A high consumer redelivery rate means a JetStream consumer is receiving the same messages repeatedly because they are not being acknowledged within the configured ack_wait window. When redeliveries exceed a significant percentage of total deliveries, it signals that the consuming application is consistently failing to process messages — either crashing, timing out, or encountering errors that prevent acknowledgment.
Every redelivered message represents wasted work. The server sends the message, the consumer (possibly) processes it partially, and then the cycle repeats. At a 10% redelivery rate on a consumer handling 100,000 messages per hour, that’s 10,000 extra deliveries competing for the same processing resources as new messages. The consumer falls further behind, redeliveries compound, and throughput degrades.
The deeper problem is what redeliveries indicate: something in the processing pipeline is broken. Messages might be hitting an unhandled error path that causes the consumer to crash before acknowledging. A downstream dependency — a database, an API, a queue — might be intermittently unavailable, causing timeouts that exceed ack_wait. Or a subset of messages might be malformed or trigger edge cases that the consumer cannot handle, creating “poison messages” that cycle through redelivery indefinitely until they hit max_deliver.
Left unchecked, high redelivery creates a feedback loop.

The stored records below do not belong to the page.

-- ==== Sys2Proof/Machine/Access.lean ====
section
/-! DEFINITION. Who may reach a register (R32, R34, R163 and the access rule of each block's register map), and a register
command guarded by that check. -/
namespace Sys2Proof.Machine

/-- Stop of a field: its fabric die, ring and position (R141). -/
def fieldStop (f : Nat) : Nat :=
  let nn := f % 32
  let r := nn / 16
  let c := nn % 8
  stopBlk (f / 32) r (if nn % 16 < 8 then 14 - c else 20 + c)
/-- Stop of a granary (R141). -/
def granStop (g : Nat) : Nat :=
  let m := g % 8
  stopBlk (g / 8) (m / 4) (match m % 4 with | 0 => 16 | 1 => 15 | 2 => 18 | _ => 19)
/-- Stop of a Mill engine (R141). -/
def millStop (e : Nat) : Nat :=
  let i := e % 16
  stopBlk (e / 16) (i / 8) (if i % 8 < 4 then 29 + i % 8 else 3 + (i % 8 - 4))

/-- A site holds granules on an FCU (R264). -/
def State.fcuHeldBy (s : State) (n site : Nat) : Bool :=
  (List.range 512).any (fun g => s.rf (fcuBlk n + 4 * g) R.FCU_GRAN_SITE == site)

/-- Whether debug registers of a field page are addressed (R480): +0x2000-+0x2FFF, and the readback areas. -/
def isDbgOfs (o : Nat) : Bool := decide (0x2000 ≤ o ∧ o < 0x3000) || decide (0x7C00 ≤ o)

/-- A requester is a resource's owner, or management (R163). -/
def ownerOrMgmt (r : Req) (owner : Nat) : Bool := isMgmt r || r.sid.toNat == owner

/-- The requester is Commons writing as management: SID 0x7F and MID 0x001-0x004. -/
def mgmtCommons (r : Req) : Bool := isMgmt r && isCommons r

/-- DEBUG of a site's rights permits an access to its debug registers (R463). -/
def State.debugAllows (s : State) (r : Req) (owner : Nat) (write : Bool) : Bool :=
  isMgmt r || (r.sid.toNat == owner &&
    decide ((if write then 2 else 1) ≤ s.rf (siteBlk owner) R.SITE_RIGHTS_DEBUG))

/-- Endpoint index a MID is admitted at (R383); `none` for a MID no endpoint admits. Fabric ports are looked up in
MBX_FPBIND. -/
def State.mbxEndpointOf (s : State) (m : Nat) : Option Nat :=
  if m = 0x20 then some 0
  else if 0x40 ≤ m ∧ m < 0x80 then some (m - 0x40 + 1)
  else if 1 ≤ m ∧ m ≤ 4 then some 65
  else if m = 0 then some 66
  else if 0xC0 ≤ m ∧ m < 0xD0 then some 67
  else ((List.range 48).find? (fun i =>
      s.rf (mbxHub + 4 * i) R.MBX_FPBIND_VALID == 1 && s.rf (mbxHub + 4 * i) R.MBX_FPBIND_MID == m)).map (68 + ·)

/-- Endpoints of a channel (R384). -/
def State.mbxEndA (s : State) (c : Nat) : Nat := s.rf (mbxHub + 4 * c) R.MBX_BIND_EP_A
def State.mbxEndB (s : State) (c : Nat) : Nat := s.rf (mbxHub + 4 * c) R.MBX_BIND_EP_B

/-- Whether endpoint `e` admits a MID (R383, R385). -/
def State.mbxAdmits (s : State) (e m : Nat) : Bool :=
  if e = 0 then m == 0x20
  else if e ≤ 64 then m == 0x40 + (e - 1)
  else if e = 65 then decide (1 ≤ m ∧ m ≤ 4)
  else if e = 66 then m == 0
  else if e = 67 then decide (0xC0 ≤ m ∧ m < 0xD0)
  else
    let i := e - 68
    s.rf (mbxHub + 4 * i) R.MBX_FPBIND_VALID == 1 && s.rf (mbxHub + 4 * i) R.MBX_FPBIND_MID == m

/-- BAR MID of a function (R367). -/
def fnMid (f : Nat) : Nat := if f = 0 then 0x20 else 0x40 + (f - 1)

/-- Whether the access rule of a block's map permits an access (the register rules of each chapter). `reg` is the
offset of the register (of its first, in an array) in its block, `o` the offset accessed. -/
def State.mayAccess (s : State) (r : Req) (a : Nat) (b : Blk) (o : Nat) (reg : Nat) (write : Bool) : Bool :=
  let ow := s.regOwner a
  let own := ownerOrMgmt r ow
  let m := r.mid.toNat
  match b with
  | .field =>
    if isDbgOfs o then s.debugAllows r ow write
    else if !write then own
    else if reg == R.FCK_TCRIT || reg == R.BM_PATROL || reg == R.BM_REWRITE || reg == R.BM_REMAP then isMgmt r
    else own
  | .gran =>
    if !write then own
    else if reg == R.GR_PATROL || reg == R.GR_REWRITE || reg == R.GR_REMAP then isMgmt r
    else own
  | .ddr => isMgmt r
  | .mill => if write && reg == R.MILL_OWNER then mgmtCommons r else own
  | .stop | .spine =>
    if write && (reg == R.RING_FW_WIN || reg == R.RING_BELL_CTRL || reg == R.RING_SHARE) then
      isMgmt r && (isReeve r || isCommons r)
    else own
  | .gpio => if 0x400 ≤ o ∧ o < 0x700 then isCommons r else own
  | .lane =>
    if !write then own
    else isMgmt r || (own && (reg == R.LANE_STAT || reg == R.LANE_IE))
  | .quad => isMgmt r
  | .link =>
    if !write then own
    else if reg == R.LINK_CFG then isMgmt r
    else if reg == R.LINK_OWNER then mgmtCommons r
    else own
  | .fcu =>
    let n := 8 * (a / 0x1000000 - 5) + instOf a 0x600000 0x10000
    if write then isMgmt r || (reg == R.LR_LOG_RPTR && s.linkOwner (16 * n + (o - 0x100) / 0x40) == r.sid.toNat)
    else isMgmt r || (s.fcuHeldBy n r.sid.toNat && reg != R.FCU_IE && reg != R.FCU_CLR && reg != R.FCU_GRAN)
  | .tally => if write && (reg == R.TALLY_CTRL || reg == R.TALLY_FAB_ADDR_LO || reg == R.TALLY_FAB_ADDR_HI) then isMgmt r else own
  | .parish =>
    if !write then isMgmt r ||
      (decide (0x1000 ≤ o) && natBit (s.rd64 (incBlk ((o - 0x1000) / 0x20) + R.INC_SITES_LO)) r.sid.toNat)
    else if 0x40 ≤ o ∧ o < 0xE0 then m == (o - 0x40) / 0x20
    else isCommons r
  | .site =>
    let n := instOf a 0xA00000 0x1000
    isMgmt r || (r.sid.toNat == n && s.siteState n != 0)
  | .dramhub =>
    if !write && reg == R.DRAM_INTLV then true
    else if reg == R.DRAM_OWN then
      if write then mgmtCommons r else isMgmt r || s.dramOwner ((o - 0x1000) / 4) == r.sid.toNat
    else if reg == R.DRAM_PORTMAP then isMgmt r || (!write && (o - 0x100) / 4 == r.sid.toNat)
    else if reg == R.DRAM_SITE_EVT || reg == R.DRAM_SITE_IE then isMgmt r || (o - 0x200) / 8 == r.sid.toNat
    else isMgmt r
  | .own =>
    if write then mgmtCommons r
    else isMgmt r ||
      (if reg == R.FLD_OWN then s.fieldOwner (o / 4) == r.sid.toNat
       else if reg == R.GRAN_OWN then s.granOwner ((o - 0x200) / 4) == r.sid.toNat else false)
  | .enc => if write && (reg == R.ENC_CTRL || reg == R.ENC_REGION) then isReeve r else own
  | .fn =>
    let f := instOf a 0xC00000 0x1000
    if write && reg == R.HOST_WEIGHT then mgmtCommons r
    else m == fnMid f || mgmtCommons r
  | .dma =>
    let c := instOf a 0xC80000 0x100
    m == (if c < 16 then 0x20 else 0x40 + (c - 16)) || mgmtCommons r
  | .mbxch =>
    let c := instOf a 0xD00000 0x100
    s.mbxAdmits (s.mbxEndA c) m || s.mbxAdmits (s.mbxEndB c) m
  | .mbxep =>
    let e := instOf a 0xD80000 0x40
    s.mbxAdmits e m || (isCommons r && e != 66)
  | .mbxhub =>
    if reg == R.MBX_BIND then if write then isReeve r && s.rf mbxHub R.MBX_LOCK_LOCKED == 0 else isMgmt r
    else if reg == R.MBX_LOCK then !write || isReeve r
    else if reg == R.MBX_FPBIND then if write then mgmtCommons r else isMgmt r
    else if reg == R.MBX_PEND then isCommons r
    else !write || isCommons r
  | .mgmt =>
    if !write then isMgmt r
    else if reg == R.CMN_CORE_KICK then m == 1 + o / 0x10
    else if reg == R.CMN_IRQ_ROUTE then isCommons r
    else isReeve r
  | .sec => if !write || reg == R.SEC_DRNG_STAT then isMgmt r else isReeve r
  | .bk =>
    if !write then isMgmt r
    else if reg == R.BK_RTC_SET_LO || reg == R.BK_RTC_SET_HI || reg == R.BK_RTC_CMD then isMgmt r && (isPf r || isCommons r)
    else if reg == R.BK_STAT then isMgmt r
    else isReeve r
  | .dbg =>
    if reg == R.DBG_XT_OWN then if write then mgmtCommons r || (isDbg r && decide (2 ≤ s.rf dlocBlk R.DBG_SESSION_LEVEL)) else isMgmt r
    else if reg == R.DBG_CORE_CMD || reg == R.DBG_CORE_XT || reg == R.DBG_BOOT then
      if write then isDbg r && s.rf dlocBlk R.DBG_SESSION_LEVEL == 3 else isMgmt r
    else if reg == R.DBG_XT_PULSE || reg == R.DBG_XT_STAT then
      isMgmt r || decide ((if write then 2 else 1) ≤ s.rf (siteBlk r.sid.toNat) R.SITE_RIGHTS_DEBUG)
    else if 0x100 ≤ o ∧ o < 0x300 then
      s.debugAllows r (s.rf (dbgBlk + 0x20 * ((o - 0x100) / 0x20)) R.DBG_XT_OWN_SITE) write
    else isMgmt r
  | .cfg =>
    if reg == R.CFG_XSPI_CMD || reg == R.CFG_XSPI_ADDR || reg == R.CFG_XSPI_STAT || reg == R.CFG_XSPI_BUF then
      isMgmt r && (isPf r || isCommons r || (isDbg r && decide (2 ≤ s.rf dlocBlk R.DBG_SESSION_LEVEL)))
    else if write && (reg == R.CFG_STORE_LO || reg == R.CFG_STORE_HI || reg == R.CFG_SCRUB) then mgmtCommons r
    else isMgmt r
  | .start =>
    if !write then isMgmt r
    else if reg == R.START_CMD || reg == R.PWR_CMD then isMgmt r && (isPf r || isCommons r)
    else isMgmt r && (reg == R.PWR_STAT || reg == R.START_STAT)
  | .mon => if write || reg == R.MON_FIFO then isCommons r else isMgmt r
  | .clk =>
    if !write then isMgmt r || reg == R.TTC_LO || reg == R.TTC_HI
    else if reg == R.CLK_MON_CFG then isReeve r
    else if reg == R.CLK_GATE then isCommons r
    else isMgmt r && (reg == R.CLK_ROOT || reg == R.CLK_REF_STAT || reg == R.CLK_GSTAT || reg == R.CLKMON_CTRL)
  | .kelk => if write then mgmtCommons r else isMgmt r
  | .guest => if write && (reg == R.GST_CTRL || reg == R.GST_MSTR || reg == R.GST_WIN_A || reg == R.GST_WIN_B)
      then mgmtCommons r else isMgmt r
  | .regbus => true
  | .dloc => isDbg r

/-- Blocks that answer normally while their site is in reset (R298): the site block, the function block, and what belongs to no site; the VF's
mailbox channel and endpoint do so because `regOwner` gives them to management. -/
def resetExempt : Blk → Bool
  | .site | .fn | .mbxhub | .regbus | .dloc => true
  | _ => false

/-- SCRAPPED or sealed fault: the host reaches the security and backup blocks only (R432), JTAG also the start block (R513). -/
def State.recoveryOnly (s : State) : Bool :=
  let st := s.rf secBlk R.SEC_LC_STAT_STATE
  st == 5 || st == 7

/-- Response code of a register access to the die-region address `a` before it acts (R32, R34, R38, R165): NOTARGET where
nothing decodes or the die is unreachable (R558), DENIED where the access rule refuses, INRESET where the die or the owning site is in reset. -/
def State.gate (s : State) (r : Req) (a : Nat) (write : Bool) : Rsp :=
  if a ≥ 0x9000000 ∧ a < 0x100000000 then .noTarget
  else if 0xF00000 ≤ a ∧ a < 0x1000000 then
    if isReeve r || (isDbg r && !write && s.rf dlocBlk R.DBG_SESSION_LEVEL == 3) then .ok else .denied
  else if a < 0x100000000 ∧ natBit s.kelk.unreach (a / 0x1000000) then .noTarget
  else if a < 0x100000000 ∧ s.dieDown (a / 0x1000000) then .inReset
  else
    match regAt a, blkOfAddr a with
    | some (b, spec), some (_, o) =>
      if s.recoveryOnly && (isPf r || isDbg r || (decide (0x40 ≤ r.mid.toNat) && decide (r.mid.toNat < 0x80))) && b != .sec && b != .bk &&
          !(isDbg r && b == .start) then .denied
      else if (s.regDeny r a write).isSome then .denied
      else if !s.mayAccess r a b o spec.ofs write then .denied
      else if !resetExempt b && s.siteInReset (s.regOwner a) then .inReset
      else .ok
    | _, _ => .noTarget

/-- SITE codes that may be stored (R39). -/
def siteCodeOk (v : Nat) : Bool := decide (v < 64) || v == 0x7F

/-- No register acts: the hub is held in reset (R508, R603), or every clock of the tree is stopped (R544); every access is answered INRESET
(R34). -/
def State.deaf (s : State) : Bool := s.start.hold || s.clk.safe

/-- An earlier grant of a requester is under way in the hub: its later accesses there take effect after it (R33). -/
def State.grantWaits (s : State) (r : Req) (a : Nat) : Bool := decide (a < 0x1000000) && s.fills.any (fun x => x.req == some r)

/-- An access held back until its requester's grant has taken effect (R33). -/
def State.holdAcc (s : State) (r : Req) (x : HubAcc) : State :=
  { s with fills := s.fills.map (fun y => if y.req == some r then { y with later := y.later ++ [x] } else y) }

/-- A register access that its gate lets through does `k`, which answers; any other is answered with the gate's code, and a refusal of the
firewall is counted (R34, R163). -/
def State.gatedBy (s : State) (r : Req) (a : Nat) (write : Bool) (k : State → State) : State :=
  if s.deaf then s.answer r a .inReset []
  else match s.gate r a write with
  | .ok => k s
  | .denied => (s.regDenied r a write).answer r a .denied []
  | c => s.answer r a c []

/-- A register command with its own row: performed when the access is allowed, and answered (R34). DESIGN CHOICE: a row's command that an earlier
grant of its requester holds back cannot occur yet and leaves the state as it is (R33, log entry 33). -/
def State.gated (s : State) (r : Req) (a : Nat) (write : Bool) (k : State → State) : State :=
  if s.grantWaits r a then s else s.gatedBy r a write (fun s => (k s).answer r a .ok [])

/-- A register command performed only where a further check passes: otherwise FAULT (R39). -/
def State.gatedIf (s : State) (r : Req) (a : Nat) (ok : Bool) (k : State → State) : State :=
  if s.grantWaits r a then s else s.gatedBy r a true (fun s => if ok then (k s).answer r a .ok [] else s.answer r a .fault [])

end Sys2Proof.Machine
end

Redelivered messages consume processing capacity that could handle new messages, pushing the consumer further behind. Ack pending counts climb toward the limit (see OPT_SYS_003). If max_deliver is not configured, poison messages cycle forever. If it is configured without an advisory handler, those messages silently disappear — acknowledged as processed when they never were.
ack_wait shorter than actual processing time. The default ack_wait is 30 seconds. If message processing involves database writes, HTTP calls, or computation that occasionally exceeds this window, the server redelivers the message while the consumer is still working on it. The consumer then processes the same message twice — once from the original delivery and once from the redelivery.
Consumer crashes during processing. If the consumer process crashes or restarts after receiving a message but before acknowledging it, every in-flight message at crash time will be redelivered after ack_wait expires. Frequent restarts (OOM kills, unhandled exceptions, deployment churn) cause sustained high redelivery rates.
Downstream dependency failures. The consumer successfully receives and parses the message but cannot complete processing because a database is unreachable, an API returns errors, or a downstream queue is full. Without explicit error handling that uses Nak or Term, the message sits unacknowledged until ack_wait expires.
Poison messages. A subset of messages triggers a bug — a nil pointer on an unexpected field, a schema violation, a payload too large for a downstream system. These messages fail on every delivery attempt, consuming redelivery budget until max_deliver is reached. Without a dead letter strategy, they either cycle indefinitely or are silently dropped.
Duplicate processing from slow Ack. The consumer processes the message successfully and sends an Ack, but the ack arrives at the server after ack_wait has already triggered redelivery. This is common when the ack is sent after a long processing chain rather than using InProgress to extend the deadline.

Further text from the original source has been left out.